With prayers that seem to be bouncing off the ceilings, I question what in the world I am doing with my life at this very moment. Anxiety surfaces, making me question every minute detail of my life. 

Why can’t I hear God?

Is something wrong with me?

Am I in sin that I have been too prideful to realize?

Are my pleas even reaching the gates of Heaven?

Will I ever learn how to properly ‘adult”?

Will I ever be normal again?

When will my hormones leave me alone?

Yet as I sit here on a brisk and chilly Saturday, April morning, I am reminded of what day it is. 

The day after Jesus’ death and crucifixion on the cross, the people of His time heard silence too. I wonder how many asked, “Lord, are you going to come back as you promised?” I ponder how many still small voices and fists pounding the floor yelled, “Jesus, when are you coming back?” My anxiety finds rest knowing that I’m not the only one who has heard stillness for an answer. 

Because on Holy Saturday, something big is coming Sunday. And when God is silent, that doesn’t mean God isn’t listening, nor does it mean He won’t answer. When God is silent, that doesn’t mean He isn’t there. When God is silent, that doesn’t mean He is absent from every trivial affair you face. 

No, when God is silent, that means He is up to something far more significant than we humans could ever comprehend or fathom. “He is working in ways we cannot see and cannot know, but He has not left,” says speaker Luke Lezon. 

Sunday is coming, friends, so it’s okay if it’s silent on Saturday because something that will far surpass our eyes and ears is coming back tomorrow. 

“The angel said to the women, “Do not be afraid, for I know that you are looking for Jesus, who was crucified. He is not here; he has risen, just as he said. Come and see the place where he lay” (Matthew 28:5-6, NIV). 

Saturday may be silent, but our breakthrough is coming. Fear not, do not mistake his lack of words for absence, for He has not and will not ever leave or forsake us. 

As Jesus breathed His last on the cross, He said, “It is finished,” trusting that in the silence of His grave, God would not leave Him there but raise Him to righteous holiness (John 19:30). 

Today, know that even when the day between Friday and Sunday is still, His presence is still found.

In your soundlessness, remember to embody Jesus.
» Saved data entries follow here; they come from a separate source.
/-! ### Line instructions -/

/-- R101, R102, R104, R105 with R85 and R100 (decisions D7, D8, D9): executed on a full-length buffer from its start,
`SS`, `LS`, `S2L` and `L2S` write their segment lists over the whole of `TX[BUF]`, exactly `L` samples from the
cursor on, advance `CUR` by `L` modulo `P`, and change no other state; `SS` also resets `PIXLINE`. -/
def Obligations.SyncLinesFillTheBuffer : Prop :=
  ∀ (s : State) r, s.Refilling r →
    let c := s.cfg
    let p := c.profile r.std
    let ssLevels := segmentLevels [(p.short, c.sync), (p.long, c.black), (p.short, c.sync),
      (p.l - (2 * p.short + p.long), c.black)]
    let lsLevels := segmentLevels [(p.long, c.sync), (p.gapLs, c.black), (p.long, c.sync),
      (p.l - (2 * p.long + p.gapLs), c.black)]
    let s2lLevels := if p.useSerr
      then segmentLevels [(p.short, c.sync), (p.long, c.black), (p.serr, c.sync),
        (p.l - (p.short + p.long + p.serr), c.black)]
      else segmentLevels [(p.short, c.sync), (p.long, c.black), (p.long, c.sync),
        (p.l - (p.short + 2 * p.long), c.black)]
    let l2sLevels := if p.useSerr
      then segmentLevels [(p.serr, c.sync), (p.normal, c.black), (p.short, c.sync),
        (p.l - (p.serr + p.normal + p.short), c.black)]
      else segmentLevels [(p.long, c.sync), (p.short, c.black), (p.short, c.sync),
        (p.l - (p.long + 2 * p.short), c.black)]
    (ssLevels.length = p.l ∧ lsLevels.length = p.l ∧ s2lLevels.length = p.l ∧ l2sLevels.length = p.l) ∧
    exec .ss s = .next (s.withSession { r.afterLine c ssLevels with pixline := 0#16 }) ∧
    exec .ls s = .next (s.withSession (r.afterLine c lsLevels)) ∧
    exec .s2l s = .next (s.withSession (r.afterLine c s2lLevels)) ∧
    exec .l2s s = .next (s.withSession (r.afterLine c l2sLevels))

/-- R103 (decision D10): `BK` writes sync, gap, colourburst and a final fill over the whole of `TX[BUF]`; the final
fill is gray exactly when `GRAY_TOP` holds and `PIXLINE` is 0, else black; nothing but `TX[BUF]`, `WP` and `CUR`
changes. -/
def Obligations.BlackLineIsGrayOnlyAtTheTop : Prop :=
  ∀ (s : State) r, s.Refilling r →
    let c := s.cfg
    let p := c.profile r.std
    ∃ g, (g = c.gray ∧ p.grayTop = true ∧ r.pixline = 0#16 ∨
        g = c.black ∧ ¬(p.grayTop = true ∧ r.pixline = 0#16)) ∧
      ∃ levels, levels = segmentLevels [(p.normal, c.sync), (p.gapBk, c.black), (p.burstBk, c.colourburst),
          (p.l - (p.normal + p.gapBk + p.burstBk), g)] ∧ levels.length = p.l ∧
        exec .bk s = .next (s.withSession (r.afterLine c levels))

/-- R110, R112 (decision D11): `EOF` writes the pulses of `SS` and a final fill, white with `EOF_WHITE_TAIL` and else
black, over the whole of `TX[BUF]`; `SLN` becomes -1 and `FRAME` grows by one with the 32-bit wrap; `PIXLINE` and all
other state stay. -/
def Obligations.EofClosesTheFrame : Prop :=
  ∀ (s : State) r, s.Refilling r →
    let c := s.cfg
    let p := c.profile r.std
    ∃ levels, levels = segmentLevels [(p.short, c.sync), (p.long, c.black), (p.short, c.sync),
        (p.l - (2 * p.short + p.long), if p.eofWhiteTail then c.white else c.black)] ∧ levels.length = p.l ∧
      ∃ sln : BitVec 16, sln.toInt = -1 ∧ ∃ frame : BitVec 32, frame.toNat = (r.frame.toNat + 1) % 2 ^ 32 ∧
        exec .eof s = .next (s.withSession { r.afterLine c levels with sln := sln, frame := frame })

/-- R106, R107, R108 (decision D17): with `PIXLINE < FBH`, `ACT` writes sync, gap, colourburst, blanking, the `FBW2` level
codes of row `PIXLINE` of the front half `FRAME[0]` in pixel order, and black to the end of the line; `PIXLINE`
grows by one, `FB` and all other state stay. -/
def Obligations.ActiveLineShowsTheRow : Prop :=
  ∀ (s : State) r, s.Refilling r → r.pixline.toNat < (s.cfg.profile r.std).fbh →
    let c := s.cfg
    let p := c.profile r.std
    ∃ row levels, rowLevels p r.fb (r.frame.toNat % 2) r.pixline.toNat = some row ∧ row.length = p.fbw2 ∧
      levels = segmentLevels [(p.normal, c.sync), (p.gapAct, c.black), (p.burst, c.colourburst),
          (p.blankAct, c.black)] ++ row ++ List.replicate (p.l - (p.hdr + p.fbw2)) c.black ∧
      levels.length = p.l ∧
      exec .act s = .next (s.withSession { r.afterLine c levels with pixline := r.pixline + 1#16 })

/-- R107, R150, R184: what `ACT` does depends on the front half of `FB` only: two states that differ in the back half
alone get the same line, and each keeps its own `FB`. -/
def Obligations.ActiveLineIgnoresTheBackHalf : Prop :=
  ∀ (s : State) r fb', s.Refilling r → Session.Stores s.cfg { r with fb := fb' } →
    r.pixline.toNat < (s.cfg.profile r.std).fbh →
    (∀ a, inHalf (s.cfg.profile r.std) (frontHalf r.frame).toNat a → Memory.read fb' a = Memory.read r.fb a) →
    ∃ r', exec .act s = .next (s.withSession r') ∧ r'.fb = r.fb ∧
      exec .act (s.withSession { r with fb := fb' }) = .next (s.withSession { r' with fb := fb' })

/-! ### Pixel writes -/

/-- R137, R138, R139, R140 (decisions D21, D36): in `READY`, with coordinates in range, the three writers read one byte of
the half `WSEL` selects and write it back with the nibble replaced, the bit cleared, or the bit set; no other byte
and no other state changes. -/
def Obligations.PixelWritersEditOneByte : Prop :=
  ∀ (s : State) r x y, s.session = some r → r.Stores s.cfg →
    let p := s.cfg.profile r.std
    let h := r.wsel.toNat
    (inRange p p.fbw2 x y = true → ∀ c : Nibble,
      ∃ b t, s.readFb (h * p.half + y.toNat * p.stride + x.toNat / 2) = some b ∧
        exec (.pixsd x y c) s = .next t ∧
        (∃ fb, t = s.withSession { r with fb := fb }) ∧
        t.readFb (h * p.half + y.toNat * p.stride + x.toNat / 2) =
          some (if x.toNat % 2 = 0 then highNibble b ++ c else c ++ lowNibble b) ∧
        ∀ a, a ≠ h * p.half + y.toNat * p.stride + x.toNat / 2 → t.readFb a = s.readFb a) ∧
    (inRange p p.fbw x y = true →
      ∃ b t0 t1, s.readFb (h * p.half + y.toNat * p.stride + x.toNat / 4) = some b ∧
        exec (.pixdd0 x y) s = .next t0 ∧ exec (.pixdd1 x y) s = .next t1 ∧
        (∃ fb, t0 = s.withSession { r with fb := fb }) ∧ (∃ fb, t1 = s.withSession { r with fb := fb }) ∧
        (∃ b0 b1, t0.readFb (h * p.half + y.toNat * p.stride + x.toNat / 4) = some b0 ∧
          t1.readFb (h * p.half + y.toNat * p.stride + x.toNat / 4) = some b1 ∧
          ∀ k, k < 8 →
            b0.getLsbD k = (if k = 2 * (x.toNat % 4) + s.cfg.ddBit then false else b.getLsbD k) ∧
            b1.getLsbD k = (if k = 2 * (x.toNat % 4) + s.cfg.ddBit then true else b.getLsbD k)) ∧
        ∀ a, a ≠ h * p.half + y.toNat * p.stride + x.toNat / 4 →
          t0.readFb a = s.readFb a ∧ t1.readFb a = s.readFb a)

/-- R135, R136: `TACK` is refused in `UNINIT`. In `READY` a colour above `MAXCOL` writes nothing; a colour below `DD_BASE`
completes as the single-density writer with `col[3:0]` when `0 <= x < FBW2` and `0 <= y < FBH`; any other colour
completes as the double-density writer, white exactly for `DD_WHITE`, when `0 <= x < FBW` and `0 <= y < FBH`; else nothing
is written. That a bound above 32767 compares as an integer is the model's choice (log 30). -/
def Obligations.TackRunsTheSelectedWriter : Prop :=
  ∀ (s : State) (x y : Coord) (col : Byte),
    (s.session = none → exec (.tack x y col) s = .refused .wrongState) ∧
    ∀ r, s.session = some r → r.Stores s.cfg →
      let p := s.cfg.profile r.std
      let inside := fun w : Nat => 0 ≤ x.toInt ∧ x.toInt < (w : Int) ∧ 0 ≤ y.toInt ∧ y.toInt < (p.fbh : Int)
      (s.cfg.maxCol < col.toNat → exec (.tack x y col) s = .next s) ∧
      (col.toNat ≤ s.cfg.maxCol → col.toNat < s.cfg.ddBase → ¬ inside p.fbw2 → exec (.tack x y col) s = .next s) ∧
      (col.toNat ≤ s.cfg.maxCol → s.cfg.ddBase ≤ col.toNat → ¬ inside p.fbw → exec (.tack x y col) s = .next s) ∧
      (col.toNat ≤ s.cfg.maxCol → col.toNat < s.cfg.ddBase → inside p.fbw2 →
        ∃ t, exec (.tack x y col) s = .next t ∧ exec (.pixsd x y (BitVec.ofNat 4 (col.toNat % 16))) s = .next t) ∧
      (col.toNat ≤ s.cfg.maxCol → s.cfg.ddBase ≤ col.toNat → inside p.fbw →
        ∃ t, exec (.tack x y col) s = .next t ∧
          (col.toNat = s.cfg.ddWhite → exec (.pixdd1 x y) s = .next t) ∧
          (col.toNat ≠ s.cfg.ddWhite → exec (.pixdd0 x y) s = .next t))

/-- R141 (decision D20 for negative coordinates): a `TACK` with an invalid colour or out-of-range
coordinates, negative ones among them, and a pixel writer with out-of-range coordinates leave every piece of state as
it is. That a bound above 32767 compares as an integer is the model's choice (log 30), and so
is the discard of a pixel writer run on its own (log 14). -/
def Obligations.OutOfRangeDrawingIsDiscarded : Prop :=
  ∀ (s : State) r (x y : Coord), s.session = some r →
    let p := s.cfg.profile r.std
    let outside := fun w : Nat => x.toInt < 0 ∨ (w : Int) ≤ x.toInt ∨ y.toInt < 0 ∨ (p.fbh : Int) ≤ y.toInt
    (∀ col : Byte, s.cfg.maxCol < col.toNat ∨ (col.toNat < s.cfg.ddBase ∧ outside p.fbw2) ∨
        (s.cfg.ddBase ≤ col.toNat ∧ outside p.fbw) →
      exec (.tack x y col) s = .next s) ∧
    (outside p.fbw2 → ∀ c, exec (.pixsd x y c) s = .next s) ∧
    (outside p.fbw → exec (.pixdd0 x y) s = .next s ∧ exec (.pixdd1 x y) s = .next s)

/-- R64 with R135 (decision D21): with the source's colour codes (`DD_BASE` 16, `DD_WHITE` and `MAXCOL` 17), `TACK` does
in every state what the instruction its colour decodes to in format `PX` does, and nothing when it decodes to none. -/
def Obligations.TackIsItsPixelDecoding : Prop :=
  ∀ (s : State) x y (col : Byte), s.cfg.ddBase = 16 → s.cfg.ddWhite = 17 → s.cfg.maxCol = 17 →
    (∀ i, decodePixel x y col = some i → exec (.tack x y col) s = exec i s) ∧
    (decodePixel x y col = none → ∀ r, s.session = some r → exec (.tack x y col) s = .next s)

/-- R137, R74, R67: an accepted single-density write makes the pixel read back its code and changes no other
single-density pixel of either half. -/
def Obligations.SingleDensityWriteChangesOnePixel : Prop :=
  ∀ (s t : State) r x y c, s.session = some r → r.Stores s.cfg → exec (.pixsd x y c) s = .next t →
    let p := s.cfg.profile r.std
    inRange p p.fbw2 x y = true →
    sdPixel p t.fb r.wsel.toNat x.toNat y.toNat = some c ∧
    ∀ h' x' y', h' < 2 → x' < p.fbw2 → y' < p.fbh → (h', x', y') ≠ (r.wsel.toNat, x.toNat, y.toNat) →
      sdPixel p t.fb h' x' y' = sdPixel p s.fb h' x' y'

/-- R140, R167, R47: whatever a `TACK` or a pixel writer does, it changes no state but `FB`, and no byte of `FB` outside
the half `WSEL` selects; the two halves do not overlap and cover `FB`. -/
def Obligations.DrawingStaysInTheSelectedHalf : Prop :=
  ∀ (s t : State) r i, s.session = some r → r.Stores s.cfg →
    (∃ x y col, i = .tack x y col) ∨ (∃ x y c, i = .pixsd x y c) ∨
      (∃ x y, i = .pixdd0 x y) ∨ (∃ x y, i = .pixdd1 x y) →
    exec i s = .next t →
    (∃ fb, t = s.withSession { r with fb := fb }) ∧
    (∀ a, ¬ inHalf (s.cfg.profile r.std) r.wsel.toNat a → t.readFb a = s.readFb a) ∧
    ∀ a, a < (s.cfg.profile r.std).fbsize →
      (inHalf (s.cfg.profile r.std) 0 a ↔ ¬ inHalf (s.cfg.profile r.std) 1 a)

/-- R108 with R137 and R107, the source's round trip: a single-density colour drawn at `(x, y)` into the half that is
shown comes out of the next `ACT` of row `y` as the sample of that level code at line offset `HDR + x`. -/
def Obligations.DrawnPixelComesOutOfTheLine : Prop :=
  ∀ (s : State) r x y (col : Byte), s.Refilling r → col.toNat < 16 → col.toNat ≤ s.cfg.maxCol →
    col.toNat < s.cfg.ddBase →
    let p := s.cfg.profile r.std
    inRange p p.fbw2 x y = true → r.pixline.toNat = y.toNat → r.wsel = frontHalf r.frame →
    ∃ t u r' shown, exec (.tack x y col) s = .next t ∧ exec .act t = .next u ∧ u.session = some r' ∧
      r'.tx[r.buf]? = some shown ∧
      shown[p.hdr + x.toNat]? = some (Cfg.sampleAt s.cfg (r.cur + p.hdr + x.toNat) (BitVec.ofNat 4 col.toNat))

/-! ### Encoding -/

/-- R62, R63, R64, R71: decoding an encoded instruction gives it back, whatever its operands; an item that decodes is
the encoding of its instruction but for the operand fields its command ignores; and an instruction is decoded only
from its own format. -/
def Obligations.DecodeAndEncodeAgree : Prop :=
  (∀ i, decode (encode i) = .ok i) ∧
  (∀ item i, decode item = .ok i → encode i = item.canonical ∧ item.wellFormedFor i = true)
The same Jesus whose Father abandoned His voice from His Son to save and rescue you. The same Jesus that chose meek humbleness so that someday you could receive and hear the voice crying out to you that Salvation belongs to all who believe (Acts 16:31).  

“David said about him: ‘I saw the Lord always before me. Because he is at my right hand, I will not be shaken. Therefore my heart is glad and my tongue rejoices; my body also will rest in hope, because you will not abandon me to the realm of the dead, you will not let your holy one see decay. You have made known to me the paths of life; you will fill me with joy in your presence'” (Acts 2:25-28, NIV).